In the sometimes bleak landscape of American health insurance coverage — which 71% of Americans rate as fair or poor — there may be a bright spot: Medicare Advantage.
New research released today by eHealth (NASDAQ: EHTH) shows that people enrolled in Medicare Advantage plans are very satisfied with what they have.
Among people who purchased a Medicare Advantage plan through the eHealth website, 88% were very or somewhat satisfied with their coverage and only 6% were dissatisfied. Almost the same percentage (86%) say they would recommend Medicare Advantage to a friend or family member; only 3% said they would not.
Medicare Advantage, also known as Medicare Part C, combines Original Medicare—Parts A and B, which cover hospitalizations and outpatient care—with other benefits, often including Part D prescription coverage and extras like dental, vision, hearing, and fitness benefits .
Nearly half (46%) of respondents chose Medicare Advantage because they wanted all of their Medicare benefits in one plan.
Among those previously enrolled in other types of Medicare coverage, 61 percent said they preferred Medicare Advantage, and 24 percent said they were just as satisfied with Medicare Advantage as they were with other Medicare coverage.
Specifically, 59 percent of respondents who purchased Medicare supplement plans—also known as Medigap—were more satisfied with their Medicare Advantage plan. Two-thirds (67%) of those said Medigap is too expensive. A quarter said they prefer Medicare Advantage because Medigap doesn’t offer drug coverage.
Other reasons respondents chose to enroll in Medicare Advantage included preferred physician, hospital, and pharmacy coverage; prescription drug coverage; and affordable monthly premiums.
Yet some of the same reasons for enrolling in Medicare Advantage were also the main reasons cited among the minority of respondents who reported dissatisfaction with Medicare Advantage. For example, 29% of dissatisfied respondents blamed their dissatisfaction on the lack of coverage for their preferred doctors, hospitals or pharmacies. Another 22% cited a lack of prescription drug coverage.
The survey also found a high degree of price sensitivity among respondents. Nearly half (48%) said they could not afford to pay any monthly premiums, and another 25% said they could only afford monthly premiums under $50. Three-quarters (74%) report they can only afford annual out-of-pocket expenses of $1,000 or less.
These findings may help explain the growing popularity of Medicare Advantage plans.

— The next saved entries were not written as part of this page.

-- ==== Sys2Proof/Machine/Boundary.lean ====
section
/-! DEFINITION. The boundary between frames (R316): continuations (R264), page migration (R112, R113), service changes (R27),
elastic isles (R331, R332), pre-emption (R373), completion; the start of a frame (R316-R321); the ending of a launch (R370). -/

namespace Sys2Proof.Machine

/-! ### Isles of a launch -/

/-- An isle belongs to a sublattice: 0 any, 1 even, 2 odd (R14, R346). -/
def inSublattice (sub isle : Nat) : Bool :=
  match sub with
  | 1 => isle % 26 % 2 == 0
  | 2 => isle % 26 % 2 == 1
  | _ => true

/-- The free isles that qualify, by isle index (R346): in service and held by no launch; a gated one wakes before its first
frame (R403). -/
def Hw.freeIsles (h : Hw) (sub : Nat) : List Nat :=
  (List.range 676).filter (fun i => isleOk i && inSublattice sub i && (h.isle i).inService && !h.isleHeld i)

/-- An isle is taken: its controller loads the root table into a free context (R94, R334). The context is answered. -/
def Hw.takeIsle (h : Hw) (root isle : Nat) : BitVec 4 × Hw :=
  let x := h.isle isle
  let n := ((List.range 16).find? (fun c => !(tabGet ({} : Ctx) x.ctx c).en)).getD 0
  let c := BitVec.ofNat 4 n
  (c, h.setIsle isle { x with ctx := tabPut { root := root, en := true } n x.ctx, tlb := x.tlb.filter (fun t => t.ctx != c) })

/-- Isles are taken one after another. -/
def Hw.takeIsles (h : Hw) (root : Nat) : List Nat → List (BitVec 4) × Hw
  | [] => ([], h)
  | i :: t =>
    let (c, h) := h.takeIsle root i
    let (cs, h) := h.takeIsles root t
    (c :: cs, h)

/-! ### The end of a launch -/

/-- A packet of a queue has completed (R345). -/
def Hw.completePlace (h : Hw) (q place : Nat) : Hw :=
  h.onQueue q (fun x => { x with running := x.running.filter (fun p => p != place) })

/-- A REFINE learns how its run ended (R354, R355). -/
def Refine.runEnd (r : Refine) (l : Launch) (status : Nat) : Refine :=
  { r with going := false, ended := some (BitVec.ofNat 8 status), nrec := l.nrec, lastimg := l.lastimg }

/-- A launch is a run of a REFINE. -/
def Refine.owns (r : Refine) (l : Launch) : Bool := r.q == l.q && r.place == l.place

/-- THE LAUNCH ENDS (R345, R348, R370): its record takes its STATUS, its isles are freed, the packets that wait for its end
complete, its own among them, or the REFINE that it is a run of learns of it. -/
def Hw.endLaunch (h : Hw) (l : Launch) (status : Nat) : Hw :=
  let run := h.refines.any (fun r => r.owns l)
  let h := (h.issueStart l).writeRecord l status
  let h := { h with
    launches := tabDel l.lid h.launches
    lidRegs := tabPut ⟨l.slips, l.slipIdx, l.lastimg.getD 0⟩ l.lid h.lidRegs
    closed := h.closed.filter (fun n => n.lid != l.lid) }
  let h := (l.isles.zip l.ctxs).foldl (fun h x => h.freeIsle x.1 x.2 run) h
  let h := (l.isles.foldl (fun h i => h.settlePending i) h).settleRoutes
  let h := l.awaited.foldl (fun h p => h.completePlace p.1 p.2) h
  if run then { h with refines := h.refines.map (fun r => if r.owns l then r.runEnd l status else r) }
  else h.completePlace l.q l.place

/-! ### Continuations -/

/-- Records in the order of R264. -/
def contBefore (a b : ContRec) : Bool :=
  let key := fun (c : ContRec) => [c.wave, c.round, c.rtag, c.ptask, c.piter, if c.eng then 1 else 0, c.seq]
  keyLess (key a) (key b)

/-- A record takes its place. -/
def insertCont (c : ContRec) : List ContRec → List ContRec
  | [] => [c]
  | d :: t => if contBefore c d then c :: d :: t else d :: insertCont c t

/-- The records of a launch that a slice's queue and ring hold (R262). -/
def Hw.contsOf (h : Hw) (lid : Nat) (x : Slice) : List ContRec :=
  x.contq.filter (fun c => c.lid == lid)
    ++ (x.ring.zipIdx.filter (fun r => r.1 == some lid)).map (fun r =>
        ContRec.ofBytes lid (h.bytes (x.spbase.toNat * 64 + 64 * r.2) 64))

/-- The places of a ring up to the last that holds a record. -/
def trimRing (r : List (Option Nat)) : List (Option Nat) := (r.reverse.dropWhile (fun x => x.isNone)).reverse

/-- A slice without the records of a launch; LOST is cleared when the boundary empties the queue (R262). -/
def Slice.dropConts (x : Slice) (lid : Nat) (clear : Bool) : Slice :=
  let rest := x.contq.filter (fun c => c.lid != lid)
  { x with
    contq := rest
    ring := trimRing (x.ring.map (fun r => if r == some lid then none else r))
    lost := if clear && rest.isEmpty && !x.contq.isEmpty then 0 else x.lost }

/-- CONTINUATION_COLLECT (R264, steps 1 and 2). -/
def Hw.collect (h : Hw) (lid : Nat) : Hw :=
  let recs := (h.slices.flatMap (fun e => h.contsOf lid e.2)).foldl (fun l c => insertCont c l) []
  let h := { h with slices := h.slices.map (fun (e : Nat × Slice) => (e.1, e.2.dropConts lid true)) }
  h.onLaunch lid (fun l => { l with conts := recs })

/-! ### Migration -/

/-- A leaf of a context's tables: virtual address, level, the place of its entry, the entry. -/
structure MapLeaf where
  va : Nat
  level : Nat
  at_ : Nat
  entry : BitVec 64

/-- The entries of a table of a level (R90). -/
def tableEntries (level : Nat) : Nat := if level = 3 then 32 else 512

/-- The valid entries of a table that a master reads, by place; an entry that it may not read is none (R97, R105). -/
def Hw.entriesOf (h : Hw) (m : Master) (level table : Nat) : List (Nat × BitVec 64) :=
  (List.range (tableEntries level)).filterMap (fun i =>
    let pa := table + 8 * i
    let e := BitVec.ofNat 64 (h.num pa 8)
    if (h.barAt m opRead pa).isSome || !e.getLsbD 0 || entryBad e level then none else some (i, e))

In 2021, 26 million people — 42 percent of all Medicare beneficiaries — chose Medicare Advantage. Medicare Advantage enrollment has more than doubled in the past ten years.
According to the Kaiser Family Foundation, most (59%) Medicare Advantage plans with prescription drug coverage on the market in 2022 charged no additional monthly premiums (beyond the standard Medicare Part B premium from Original Medicare). Almost all (98%) Medicare beneficiaries had access to at least one zero-premium Medicare Advantage option that included prescription drug coverage.
These are popular options. Nearly two-thirds (65%) of enrollees chose zero-premium plans. Another 20% pay less than $50 a month for their Medicare Advantage plan with prescription drug coverage.
However, the picture for Medicare Advantage is not entirely rosy.
A federal report released in April 2022 suggests that Medicare Advantage plans may be delaying or denying needed medical care. A review of denied claims showed that 13% met Medicare coverage criteria, suggesting that Medicare Advantage plans apply additional criteria not found in Medicare rules. In addition, the review found that some requests for additional documentation were unnecessary. These findings suggest that Medicare Advantage plans create an undue burden for patients to receive the care they need.
The latest report was consistent with a 2018 review of high levels of successful appeals. Of the denied claims that beneficiaries tried to appeal, 75% of the denials were overturned, indicating that they may have been denied inappropriately.
In the eHealth survey, respondents reported relatively few denials of coverage. Overall, 13% had a claim or prior authorization request denied. Far fewer were denied coverage for a specific prescription (3%), visits to a specific doctor (2%), or coverage for hospitalization (1%).
Of those who were denied, 43 percent said it was because the requested service was excluded from their plan’s coverage, and 15 percent said the denial was because their request was not deemed medically necessary. Ultimately, 15% reported that the initial denial was eventually reversed and paid by their insurer.
Overall, eHealth results reflect well on Medicare Advantage as an option. Most (61%) survey respondents said they see Medicare Advantage as a good example of public/private collaboration.
Bob Rees, vice president of Medicare eHealth sales, described the benefits of combining government with private sector players in the Medicare Advantage market. In fact, he says, that’s part of the program’s success.
“On the one hand, the efficiency of the private sector keeps costs down, and there’s great convenience in having all your coverage wrapped up in one plan. On the other hand, private insurers may limit beneficiaries from receiving care within their physician and hospital networks,” Rees said. “There’s always room for improvement, but it’s important to listen to the user and understand what works and what doesn’t. As our report shows, affordability and convenience trump other considerations for a strong majority.”